Can you use sausage and I need this to feed 25 people what is your suggestion?
yes you can substitute sausage, or a veggie one, or ham or whatever you like! And as far as 25 people, You will need a LOT of crock-pots. Or I would do it in the oven in pans. (oven time is half the time of crock-pot . High = 350 degrees) . Just if you do it this way, watch your time so you do not burn.
Hi! This sounds awesome! I’m needing to make this for 12 or 13 people (2 are toddlers and won’t eat too much) would I need to make this in 3 seperate crockpots or could I triple the recipe and time to cook and only use one?
I would do more than a double recipe in one crock-pot. Do at least 2 crock-pots. You can also switch it up and add more veggies to one and not the other.

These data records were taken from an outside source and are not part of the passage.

-- ==== Sys2Proof/Laws/Moves/RegCommands.lean ====
section
/-!
SUPPORT. What each operation of Machine/RegCommands.lean may touch.
-/

namespace Sys2Proof.Machine

set_option linter.unusedTactic false
set_option linter.unreachableTactic false

variable {L : List Part}

theorem moves_writeRequest {z0 s : State} (hs : Moves L z0 s) (hL : ∀ p ∈ [Part.regs, .wins, .staged, .tb, .ptp, .frame, .pair, .lock,
    .loop, .acq, .trg, .io, .net, .can0, .can1, .evr, .trust, .fab, .power, .qcp, .sent], p ∈ L) (p : Pkt) (op : Nat) (a : Nat) (v : Word)
    (off : Nat) (started : Bool) : Moves L z0 (State.writeRequest s p op a v off started) := by
  unfold State.writeRequest
  repeat' first
    | with_reducible exact hs | with_reducible exact hL | exact parts_sub hL (by decide) | with_reducible assumption
    | with_reducible refine moves_request ?_ ?_ _ _ _ _ _ (fun _ _ _ => ?_) | with_reducible apply moves_writeBody
    | with_reducible refine moves_writeBody_of (by assumption) ?_ ?_ | with_reducible apply moves_ite | dsimp only | split

theorem moves_refreshClaim {z0 s : State} (hs : Moves L z0 s) (hL : ∀ p ∈ [Part.qcp], p ∈ L) (a : Nat) (n : Word) : Moves L z0
    (State.refreshClaim s a n) := by
  unfold State.refreshClaim
  repeat' first
    | with_reducible exact hs | with_reducible exact hL | exact parts_sub hL (by decide) | with_reducible apply moves_claimWindow
    | with_reducible apply moves_ite | dsimp only | split

theorem moves_readReg {z0 s t9 : State} {a : Nat} {rq : Requester} {v9 : Word} (hs : Moves L z0 s) (hL : ∀ p ∈ [Part.regs, .trg, .can0, .can1, .evr, .qcp], p ∈ L)
    (e9 : s.readReg a rq = .ok (t9, v9)) : Moves L z0 t9 := by
  have h1 : Moves L z0 (s.refreshClaim a rq.session) := moves_refreshClaim hs (parts_sub hL (by decide)) _ _
  unfold State.readReg at e9
  split at e9
  · split at e9
    · cases e9
    · rw [← (Prod.mk.inj (Except.ok.inj e9)).1]
      exact moves_advanceWindow (moves_claimWindow hs (parts_sub hL (by decide)) _ _) (parts_sub hL (by decide))
  · dsimp only at e9
    split at e9
    · rw [← (Prod.mk.inj (Except.ok.inj e9)).1]
      exact moves_latchTime h1 (parts_sub hL (by decide))
    · split at e9
      · rw [← (Prod.mk.inj (Except.ok.inj e9)).1]
        exact moves_readFifoSec h1 (parts_sub hL (by decide))
      · split at e9
        · rw [← (Prod.mk.inj (Except.ok.inj e9)).1]
          exact moves_readFifoFrac h1 (parts_sub hL (by decide))
        · split at e9
          · rw [← (Prod.mk.inj (Except.ok.inj e9)).1]
            exact moves_ite (moves_latchCapture h1 (parts_sub hL (by decide)) _) h1
          · split at e9
            · rw [← (Prod.mk.inj (Except.ok.inj e9)).1]
              exact moves_canReadWindow h1 (parts_sub hL (by decide)) _ _ _
            · split at e9
              · rw [← (Prod.mk.inj (Except.ok.inj e9)).1]
                exact moves_canReadWindow h1 (parts_sub hL (by decide)) _ _ _
              · rw [← (Prod.mk.inj (Except.ok.inj e9)).1]
                exact h1

theorem moves_readBody {z0 s : State} (hs : Moves L z0 s) (hL : ∀ p ∈ [Part.regs, .trg, .can0, .can1, .evr, .qcp], p ∈ L)
    (a : Nat) (rq : Requester) : Moves L z0 (readBody a s rq).1 := by
  unfold readBody
  split
  · exact hs
  · next h1 => exact moves_readReg hs (parts_sub hL (by decide)) h1

theorem moves_readBody_of {z0 s t9 : State} {r9 : Option Reply} {a : Nat} {rq : Requester} (e9 : readBody a s rq = (t9, r9)) (hs : Moves L
    z0 s) (hL : ∀ p ∈ [Part.regs, .trg, .can0, .can1, .evr, .qcp], p ∈ L) : Moves L z0 t9 := by
  have := moves_readBody hs hL a rq
  rw [e9] at this
  exact this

Made this Christmas Morning. It was delicious. I put in diced Ham instead of beacon. My entire family loved it!!
So glad your family enjoyed this recipe for Christmas morning Stephanie! Ham is a great addition!
I’m making this for dinner tonight, using sausage instead of bacon. I can’t wait! I’m thinking I’m going to put biscuits on the bottom and the top. If some don’t cook through, the others might. Lol!
Sounds delicious Mandy!
Not too bad! I wasn’t sure about how the biscuits would turn out, so I put some in the bottom and some on top
(the ones on the bottom soaked up the egg mixture some, kind of turning it into a strata, and the ones on top were more like biscuits) Also, I increased the eggs to 6, added a little more milk, and used sausage since I already had it cooked and on hand. I’ll definitely make it again!
So glad you enjoyed the recipe Mandy! Thanks for coming back and telling us how you made it and how it turned out for you.
Okay here’s how it went down. I was googling all over for a week or two trying to find out if I can just throw biscuits into the crockpot and be done with it. Everyone put up these confusing complex stuff, then i found you. I had a tiny 6 oz can of biscuit, and a ten dollar crockpot that I make lunch, and dinner out of daily. (90%). So I put the butter and biscuits like you said. It looked sad. Then I put a super large handful of chopped cheese with two large eggs and stirred them up two broke up mushrooms, and a small beef hotdog that I had in the freezer. If I’d have thought about it, I’d have thrown in some olives. I put it in there on low, and went to church. When i came back, I put it on high for about ten minutes and omg I couldn’t wait. So it’s the best thing ever. Thanx.
That is AWESOME Mr. Stacy! I am so glad it worked for you! And yes you CAN cook refrigerated biscuits in the slow cooker! Thanks for leaving a comment on how it worked out for you!
If I don’t have a slow cooker, instructionS for baking the the oven please.
Thank
Hi Susan, this recipe has not been tested in the oven. I would suggest maybe 350 degree in the oven for about 30 to 45 minutes. If you give it a try be sure to come back and let us know how it turned out for you baked in the oven.